Repeated Problem and Improper Response

Twenty-five minutes into the flight–at 2300 UTC–the A320 was cruising at 32,000 feet when the crew got their first amber warning light on the electronic centralized aircraft monitoring (Ecam): auto flt rud trv lim 1, indicating a problem with the rudder travel limiter. This automated system prevents the pilots or autopilot system from moving the rudder too far at high speed, which could result in the rudder and vertical fin separating from the aircraft. 

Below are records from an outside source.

-- ==== Sys2Proof/Machine/MemDie.lean ====
section
/-! DEFINITION. The commands of the memory die: ownership, retention, the host window, self-test and repair (11). -/

namespace Sys2Proof.Machine

/-- IME is enabled (IME_CTRL.EN). -/
def imeOn (s : State) : Bool := rdB s (at' pgIME 0x40) 0

/-- SLU_CTRL.DISPATCH_EN. -/
def dispatchOn (s : State) : Bool := rdB s (at' pgSLU 0x40) 0

/-- The targets that banks 112 to 123 and the others may be handed to (R324). -/
def targetOk (bank typ : Nat) : Bool :=
  if 112 ≤ bank && bank < 120 then typ = 4 || typ = 0
  else if 120 ≤ bank && bank < 124 then typ = 5 || typ = 0
  else typ ≠ 4 && typ ≠ 5

/-- The bank is in use, so that a handover to `typ` is refused (R324). -/
def bankInUse (s : State) (bank typ : Nat) : Bool :=
  let b := bankOf s bank
  ((b.typ = 2 || b.typ = 3 || b.typ = 8) && 0 < heldGroups s bank) || (b.typ = 5 && imeOn s)
    || (b.typ = 7 && s.mem.saved = some bank) || !targetOk bank typ || (b.typ = 15 && typ ≠ 0)

/-- The owner types of R320. -/
def ownerTypes : List Nat := [0, 1, 2, 3, 4, 5, 6, 7, 8, 15]

/-- A write of BANK_OWNER_n (R323 to R325, R177): dropped while BUSY, refused, a handover, or a change of DRAIN only. -/
def bankOwnerWrite (bank : Nat) (v : Reg) : State → State := posted pgBANK fun s =>
  let b := bankOf s bank
  let typ := fld v 0 4
  let basin := fld v 8 5
  if !ownerTypes.contains typ then setFault pgBANK reservedValue s
  else if 112 ≤ bank && bank < 120 && dispatchOn s then setFault pgBANK 0x0642 s
  else if typ = b.typ && basin = b.basin then setBank bank { b with drain := bit v 30 } s
  else if bankInUse s bank typ then setFault pgBANK 0x0902 s
  else setBusy pgBANK true (setBank bank { b with target := some (typ, basin, bit v 29 || b.typ = 15) } s)

/-- HANDOVER: a write of BANK_OWNER_n that changes the owner (R323). -/
def execHandover (bank : BitVec 7) (v : Reg) (s : State) : Host.Outcome State Fault Refusal :=
  .next (bankOwnerWrite bank.toNat v s)

/-- DRAIN_WRITE: a write of BANK_OWNER_n that changes only DRAIN (R325). -/
def execDrainWrite (bank : BitVec 7) (v : Reg) (s : State) : Host.Outcome State Fault Refusal :=
  .next (bankOwnerWrite bank.toNat v s)

/-- The descriptor slots in a bank of 112 to 119 (R186). -/
def slotInBank (bank n : Nat) : Bool := 112 ≤ bank && bank < 120 && n / 32768 = bank - 112

/-- A cleared bank of the descriptor store loses the items of its slots (R177, R186): the slots are as the hardware fill leaves them, and no
queue links to them (log entry 314). -/
def clearStore (bank : Nat) (s : State) : State :=
  { s with slu := { s.slu with
    slots := s.slu.slots.filter fun q => !slotInBank bank q.1
    damage := s.slu.damage.filter fun d => !(d.struct = 3 && slotInBank bank d.entry)
    flows := (s.slu.flows.map fun q => (q.1, { q.2 with queue := q.2.queue.filter fun n => !slotInBank bank n })).filter
      fun q => decide (q.2 ≠ FlowDyn.zero) } }

/-- The (bank, row) pairs that `len` bytes from a BAR 2 offset touch (R328). -/
def bar2Rows (off len : Nat) : List (Nat × Nat) :=
  (List.range ((off + len - 1) / 1024 - off / 1024 + 1)).map fun i =>
    (((off / 1024 + i) / 4096) % 128, (off / 1024 + i) % 4096)

/-- The rows that a host request touches. -/
def hostRows (q : HostReq) : List (Nat × Nat) :=
  match q with
  | .read off len => bar2Rows off len
  | .write off bytes => bar2Rows off bytes.length

/-- A request that a bank has accepted has not completed (R323, R326): a row command of a basin, a host request, a message, a test. -/
def bankPending (s : State) (bank : Nat) : Bool :=
  (s.fab.rows.any fun p => p.2.cmds.any fun c => decide (c.kind.toNat < 2) && c.fault.isNone && fld c.word 0 7 = bank)
    || (s.mem.host.any fun q => (hostRows q).any fun p => p.1 = bank) || (s.enr.stalled.any fun x => x.bank = bank) || s.mem.mbist = some bank

/-- The end of a handover (R323): any clear is done, the owner changes, DRAIN and BUSY clear, IRQ_STAT bit 0 is set. -/
def handoverEnd (bank : Nat) (s : State) : State :=
  let b := bankOf s bank
  match b.target with
  | none => s
  | some (typ, basin, clr) =>
    let s := if clr || typ = 15 then clearStore bank (clearBank bank s) else s
    let b := { b with typ := typ, basin := basin, drain := false, target := none, ret := b.ret && !clr && typ ≠ 15,
                      waking := b.waking && !clr }
    setIrq pgBANK 0 (setBusy pgBANK false (setBank bank b s))

/-- HANDOVER_DONE (R323): once every operation that the bank had accepted has completed. -/
def execHandoverDone (bank : BitVec 7) (s : State) : Host.Outcome State Fault Refusal :=
  .next (if bankPending s bank.toNat then s else handoverEnd bank.toNat s)

/-- The bank may enter retention (R326): not RETIRED, no request or operation in progress, and its bit set, owned by NONE, or the mode
SIMMER. -/
def mayRetain (s : State) (bank : Nat) : Bool :=
  let b := bankOf s bank
  b.typ ≠ 15 && !b.ret && !b.waking && b.target.isNone && !b.clearing && !bankPending s bank
    && (b.typ = 0 || modeOf s = mSIMMER || rdB s (at' pgBANK (0x50 + 4 * (bank / 32))) (bank % 32))

/-- RETENTION_ENTRY (R326). -/
def execRetentionEntry (bank : BitVec 7) (s : State) : Host.Outcome State Fault Refusal :=
  .next (if mayRetain s bank.toNat then setBank bank.toNat { bankOf s bank.toNat with ret := true } s else s)

/-- BANK_RET_WRITE (R326, R327): the requests, and the wake of each bank whose bit is cleared. -/
def execBankRetWrite (k : BitVec 2) (v : Reg) (s : State) : Host.Outcome State Fault Refusal :=
  let a := at' pgBANK (0x50 + 4 * k.toNat)
  let old := rd s a
  .next (guarded pgBANK (fun s =>
    (List.range 32).foldl (fun t i => if bit old i && !bit v i then bankTouch (32 * k.toNat + i) t else t) (wr a v s)) s)

/-- Record the refusal of every row of a host request that HOST does not own (R321, R328). -/
def bar2Refuse (rs : List (Nat × Nat)) (s : State) : State :=
  rs.foldl (fun t p => if bankOwned s p.1 6 0 then t else bankRefuse 6 0 p.1 p.2 t) s

/-- The byte mask and the data that a list of optional bytes gives for one row, `o` bytes into the list. -/
def rowPart (bs : List (Option Byte)) : BitVec 1024 × BitVec 8192 :=
  (bs.zipIdx).foldl (fun (a : BitVec 1024 × BitVec 8192) p => match p.1 with
    | some b => (a.1 ||| BitVec.ofNat 1024 (2 ^ p.2), setFld a.2 (8 * p.2) 8 b.toNat)
    | none => a) (0, 0)

/-- Carry out an accepted host request (R319, R328): a read answers with the bytes, poisoned where a requested byte is uncorrectable; a write
is a masked write of each row. -/
def hostDo (q : HostReq) (s : State) : State :=
  let rs := hostRows q
  match q with
  | .read off len =>
    let r := readBytes s ((off / 1024 / 4096) % 128) ((off / 1024) % 4096) (off % 1024 + len)
    let bad := rs.zipIdx.any fun p =>
      rowUe s p.1.1 p.1.2 (if p.2 = 0 then off % 1024 else 0) (min 1024 (off % 1024 + len - 1024 * p.2))
    send (if bad then .readPoisoned off else .readBytes off (r.1.drop (off % 1024))) (rs.foldl (fun t p => rowLog p.1 p.2 t) s)
  | .write off bytes =>
    let padded := List.replicate (off % 1024) none ++ bytes
    rs.zipIdx.foldl (fun t p =>
      let m := rowPart ((padded.drop (1024 * p.2)).take 1024)
      rowWrite p.1.1 p.1.2 m.1 m.2 t) s

/-- A host request waits (R327): a bank of it is not awake, or an earlier request for that bank waits. -/
def hostWaits (q : HostReq) (s : State) : Bool :=
  (hostRows q).any fun p => !bankAwake s p.1 || s.mem.host.any fun h => (hostRows h).any fun r => r.1 = p.1

/-- An accepted host request wakes its banks, and is carried out or waits (R327). -/
def hostTry (s : State) (q : HostReq) : State :=
  let t := (hostRows q).foldl (fun t p => bankTouch p.1 t) s
  if hostWaits q t then { t with mem := { t.mem with host := t.mem.host ++ [q] } } else hostDo q t

/-- BAR2_READ (R328, R319, R327, R441, R483): Unsupported Request in D3hot, Completer Abort where HOST does not own a bank or D4 is in reset,
poisoned where a requested byte is uncorrectable, else the bytes, once its banks are awake. -/
def execBar2Read (offset : BitVec 29) (len : Nat) (s : State) : Host.Outcome State Fault Refusal :=
  let off := offset.toNat
  let rs := bar2Rows off len
  .next (if s.hst.d3 then send (.unsupported off) s
    else if s.mod.dieReset = some 4 then send (.completerAbort off) s
    else if !rs.all fun p => bankOwned s p.1 6 0 then send (.completerAbort off) (bar2Refuse rs s)
    else hostTry s (.read off len))

/-- BAR2_WRITE (R328, R317, R327): a masked write of the rows touched, dropped and recorded where HOST does not own a bank. -/
def execBar2Write (offset : BitVec 29) (bytes : List (Option Byte)) (s : State) : Host.Outcome State Fault Refusal :=
  let off := offset.toNat
  let rs := bar2Rows off bytes.length
  .next (if s.hst.d3 || s.mod.dieReset = some 4 then s
    else if !rs.all fun p => bankOwned s p.1 6 0 then bar2Refuse rs s
    else hostTry s (.write off bytes))

/-- The requests and messages that waited for a bank go on where their banks are awake, in their order (R327). -/
def serveWaiting (s : State) : State :=
  let s := s.enr.stalled.foldl sendPayload { s with enr := { s.enr with stalled := [] } }
  s.mem.host.foldl hostTry { s with mem := { s.mem with host := [] } }

/-- BANK_WAKE_DONE (R327). -/
def execBankWakeDone (bank : BitVec 7) (s : State) : Host.Outcome State Fault Refusal :=
  .next (if (bankOf s bank.toNat).waking then
      serveWaiting (setBank bank.toNat { bankOf s bank.toNat with waking := false } s)
    else s)

/-- MBIST_START (R329): dropped while BUSY, refused unless BIST owns the bank and it holds no saved state. -/
def execMbistStart (bank : BitVec 7) (s : State) : Host.Outcome State Fault Refusal :=
  let n := bank.toNat
  .next (posted pgBANK (fun s =>
    if (bankOf s n).typ ≠ 7 then setFault pgBANK 0x0904 s
    else if s.mem.saved = some n then setFault pgBANK 0x0902 s
    else setBusy pgBANK true { s with mem := { s.mem with mbist := some n } }) s)

/-- The failures of a run by row, and within a row by column, each once and ascending (R329). -/
def mbistRows (fails : List (Nat × List Nat)) : Tab (Tab Bool) :=
  fails.foldl (fun t p =>
    tput [] (p.1 % 4096) (p.2.foldl (fun c x => tput false (x % 2 ^ 14) true c) (tget [] (p.1 % 4096) t)) t) []

/-- The failure records of an MBIST run in ascending row order (R329): one per failing column, or one row failure for a row with more than
four. -/
def mbistRecords (fails : List (Nat × List Nat)) : List Nat :=
  (mbistRows fails).flatMap fun p =>
    if 4 < p.2.length then [2 ^ 31 + 2 ^ 30 + p.1 * 2 ^ 14 + (p.2.head?.map (·.1)).getD 0]
    else p.2.map fun c => 2 ^ 31 + p.1 * 2 ^ 14 + c.1

/-- One bit per spare number assigned. -/
def spareBits (l : List (Nat × Nat)) : Nat := l.foldl (fun a p => a ||| 2 ^ p.1) 0

/-- MBIST_DONE (R329): every row zero, up to 16 failures recorded in ascending row order, the result, IRQ_STAT bit 2. -/
def execMbistDone (fails : List (Nat × List Nat)) (s : State) : Host.Outcome State Fault Refusal :=
  .next (match s.mem.mbist with
    | none => s
    | some n =>
      let rs := mbistRecords fails
      let s := clearBank n s
      let s := (List.range 16).foldl (fun t i => wr (at' pgBANK (0x80 + 4 * i)) (BitVec.ofNat 32 (rs.getD i 0)) t) s
      let b := bankOf s n
      let st := min rs.length 255 * 2 ^ 24 + b2n (16 < rs.length) * 2 ^ 23 + b2n rs.isEmpty * 2 ^ 22
        + spareBits b.rows * 2 ^ 12 + spareBits b.cols * 2 ^ 8 + n
      setIrq pgBANK 2 (setBusy pgBANK false
        { wr (at' pgBANK 0x74) (BitVec.ofNat 32 st) s with mem := { s.mem with mbist := none } }))

/-- A run-time repair (R330): dropped while BUSY, refused, or assigned with the bank's clear in progress. -/
def assignSpare (bank spare addr : Nat) (col : Bool) : State → State := posted pgBANK fun s =>
  let b := bankOf s bank
  if (if col then 9216 ≤ addr || 4 ≤ spare else 4096 ≤ addr) then setFault pgBANK reservedValue s
  else if b.typ ≠ 7 && b.typ ≠ 0 then setFault pgBANK 0x0905 s
  else if (if col then b.cols else b.rows).any fun p => p.1 = spare then setFault pgBANK 0x0906 s
  else setBusy pgBANK true (setBank bank
    (if col then { b with cols := b.cols ++ [(spare, addr)], clearing := true }
     else { b with rows := b.rows ++ [(spare, addr)], clearing := true }) s)

/-- SPARE_ROW (R330). -/
def execSpareRow (bank : BitVec 7) (spare : BitVec 3) (addr : BitVec 14) (s : State) : Host.Outcome State Fault Refusal :=
  .next (assignSpare bank.toNat spare.toNat addr.toNat false s)

/-- SPARE_COLUMN (R330). -/
def execSpareColumn (bank : BitVec 7) (spare : BitVec 3) (addr : BitVec 14) (s : State) : Host.Outcome State Fault Refusal :=
  .next (assignSpare bank.toNat spare.toNat addr.toNat true s)

/-- REPAIR_CLEAR_DONE (R330): the bank is cleared and BUSY clears. -/
def execRepairClearDone (bank : BitVec 7) (s : State) : Host.Outcome State Fault Refusal :=
  let b := bankOf s bank.toNat
  .next (if b.clearing then
      setBusy pgBANK false (setBank bank.toNat { b with clearing := false } (clearStore bank.toNat (clearBank bank.toNat s)))
    else s)

end Sys2Proof.Machine
end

Thereafter, the accident report indicates the following sequence of events related to the rudder travel limiter system based on the flight data recorder (FDR):

  • At 2301 UTC, the FDR recorded failure on both rudder travel limiter units and triggered a chime and master caution light. The Ecam message showed auto flt rud trv lim sys (auto flight rudder travel limiter system). The PIC read and performed the Ecam action of auto flt rud trv lim sys to set flight augmentation computer (FAC) 1 and 2 push buttons on the overhead panel to off then to on one by one. Both rudder travel limiter units returned to function normally.
  • At 2309 UTC, the FDR recorded the second failure on both rudder travel limiter units and triggered a chime and master caution light. The pilots repeated the Ecam action and again both rudder travel limiter units returned to function normally.
  • At 2313:41 UTC, the single chime sounded and the amber Ecam message auto flt rud trv lim sys was displayed. This was the third failure on both rudder travel limiter units on this flight. The pilots performed the Ecam actions and the system returned to function normally.
  •  At 2315:36 UTC, the fourth failure on both rudder travel limiter units triggered Ecam message auto flt rud trv lim sys, chime and master caution light.

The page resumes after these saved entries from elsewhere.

-- ==== Sys2Proof/Machine/EnrMsg.lean ====
section
/-! DEFINITION. The operations of an Enrus port: received flits, retry, the handshake, keys and rekeys, messages (09). The byte places of a
message's fields are log entry 27. -/

namespace Sys2Proof.Machine

-- Received flits (R262 to R265)

/-- The header of a flit. -/
def flitHead (f : BitVec 2048) : Word := BitVec.ofNat 64 (fld f 0 64)
/-- TYPE. -/
def flitType (f : BitVec 2048) : Nat := fld (flitHead f) 60 4
/-- The payload as it is on the link. -/
def flitPayload (f : BitVec 2048) : List Byte := ((toBytes 256 f).drop 8).take 228
/-- The tag. -/
def flitTag (f : BitVec 2048) : List Byte := ((toBytes 256 f).drop 236).take 16
/-- ACK. -/
def flitAck (f : BitVec 2048) : Nat := fld (flitHead f) 24 16

/-- A flit counter reconstructed from its low 16 bits (R264): the smallest above that of the last flit accepted. -/
def rebuildCtr (last : Option Nat) (lo : Nat) : Nat :=
  match last with
  | none => lo
  | some a =>
    let b := a / 65536 * 65536 + lo
    if a < b then b else b + 65536

/-- Open a flit under its key slot (R264, R265): the counter and the plain payload, where the slot has a key and the tag holds. -/
def openFlit (e : EnrPort) (f : BitVec 2048) : Option (Nat × List Byte) :=
  let h := flitHead f
  let k := keySlot e (bit h 57)
  k.keys.bind fun ks =>
    let c := rebuildCtr k.rxLast (fld h 0 16)
    (gcmOpen ks.rxKey (flitNonce ks.rxSalt c) (toBytes 8 h) (flitPayload f) (flitTag f)).map fun p => (c, p)

/-- A flit that carries acknowledgement and credits while nothing else is to be sent (R262, R272). -/
def sendIdle (p : Nat) (s : State) : State := if (enrPort s p).st = .up then sendFlit p 0 0 0 (ackField (enrPort s p)) [] s else s

/-- Flits that an acknowledgement covers leave the retry buffer (R269). -/
def ackKept (a : Nat) (l : List Kept) : List Kept := if l.any fun k => k.seq = a then (l.dropWhile fun k => decide (k.seq ≠ a)).drop 1 else l

/-- ACK of a port takes effect. -/
def takeAck (a : Nat) (e : EnrPort) : EnrPort :=
  let k := ackKept a e.kept
  let n (v : Nat) : Nat := (e.kept.filter fun x => x.vc = v).length - (k.filter fun x => x.vc = v).length
  { e with kept := k, resend := k.any fun x => 1 < x.sends
           vc0 := { e.vc0 with acks := e.vc0.acks + n 0 }, vc1 := { e.vc1 with acks := e.vc1.acks + n 1 } }

/-- The credits that a flit returns take effect (R272). -/
def takeCredits (h : Word) (e : EnrPort) : EnrPort :=
  let v := fld h 22 2
  let c := chan e v
  setChan e v { c with credits := min (vcCredits v) (c.credits + fld h 16 6) }

/-- The first flit that verifies under the new slot of a rekey erases the old receive key (R274). -/
def linkRekeyed (p : Nat) (k : Bool) (s : State) : State :=
  let e := enrPort s p
  if e.slot = k && (keySlot e (!k)).keys.isSome then
    setIrq (pgENR p) 3 (setEnrPort p { setKeySlot e (!k) KeySlot.zero with upd := none, peerUpd := none } s)
  else s

/-- A CRC failure of a received flit (R265). -/
def crcFail (p : Nat) (s : State) : State := incF (enrErrA p) 0 12 1 s

/-- A tag failure is counted (R265, R284). -/
def authFail (p : Nat) (s : State) : State := setIrq (pgENR p) 2 (incF (enrErrA p) 24 8 1 s)

/-- A tag failure of an intact flit (R265, R266): the alarm, and new keys. -/
def tagFail (p : Nat) (s : State) : State := secAlarm 0x0809 (leaveUp p 0x0809 (authFail p s))

/-- A NAK for the next expected SEQ (R270): one until that SEQ arrives, or until 500 ns have passed, which is a free value. -/
def sendNak (p : Nat) (s : State) : State :=
  let e := enrPort s p
  let r := if e.nakSent then takeFree 1 s else ((1 : BitVec 1), s)
  if r.1 = 1 then sendFlit p 2 0 0 e.seqRx [] (updPort p (fun x => { x with nakSent := true }) r.2) else r.2

/-- Resend one kept flit under the next counter (R269). -/
def resendOne (p : Nat) (s : State) (k : Kept) : State := sendFlit p 1 k.vc k.seq (ackField (enrPort s p)) k.payload s

/-- 4 µs have passed since the first resend of a port's oldest flit (R271). -/
def retrySpent (s : State) (p : Nat) : Bool :=
  match (enrPort s p).kept.head?.bind (·.since) with
  | some t => decide (64000 ≤ (s.time - t).toNat)
  | none => false

/-- Resend from a SEQ on (R270, R271): the budget ends the link where the oldest flit would be sent for the ninth time, or 4 µs have passed
since its first resend. -/
def resendFrom (p seq : Nat) (s : State) : State :=
  let e := enrPort s p
  let now := e.kept.dropWhile fun k => decide (k.seq ≠ seq)
  if now = [] then s
  else if retrySpent s p || (e.kept.head?.map fun k => decide (8 ≤ k.sends ∧ k.seq = seq)).getD false then leaveUp p 0x080A s
  else
    let s := updPort p (fun x => { x with
      resend := true, kept := x.kept.take (x.kept.length - now.length) ++ now.map fun k => { k with sends := k.sends + 1, since := some (k.since.getD s.time) } }) s
    now.foldl (fun t k => resendOne p t k) (incF (enrErrA p) 12 12 now.length s)

-- Messages (R272, R275)

/-- Flits of a channel are free: their credits are owed to the peer (R272). -/
def oweCredits (v n : Nat) (e : EnrPort) : EnrPort :=
  let c := chan e v
  setChan e v { c with owed := c.owed + n }

/-- A DISPATCH moves to the remote queue while it has room, which frees its flits (R277). -/
def queueDispatch (e : EnrPort) : EnrPort :=
  if 64 ≤ e.waiting.length then e
  else match e.vc0.ready.find? fun m => m.kind = 0 with
    | some m =>
      oweCredits 0 m.flits { e with
        vc0 := { e.vc0 with ready := e.vc0.ready.eraseP fun x => x.kind = 0 }, waiting := e.waiting ++ [{ m with flits := 0 }] }
    | none => e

According to the FDR, after the first three warning lights, the crew properly performed the Ecam actions. However, after the fourth warning the crew did not follow the Ecam message but instead appeared to pull the FAC circuit breaker. This caused the autopilot and auto-thrust to disengage, removing several stall protections. The aircraft ultimately entered a stall from which the crew was unable to recover and the aircraft began its uncontrolled descent into the ocean.

Fly the Airplane

The first lesson that we should take away from this accident is one that every crew should know from accidents that have occurred in the U.S. Troubleshooting in flight–especially troubleshooting when flight controls are suspect–is hazardous because of the risk of unintended consequences. 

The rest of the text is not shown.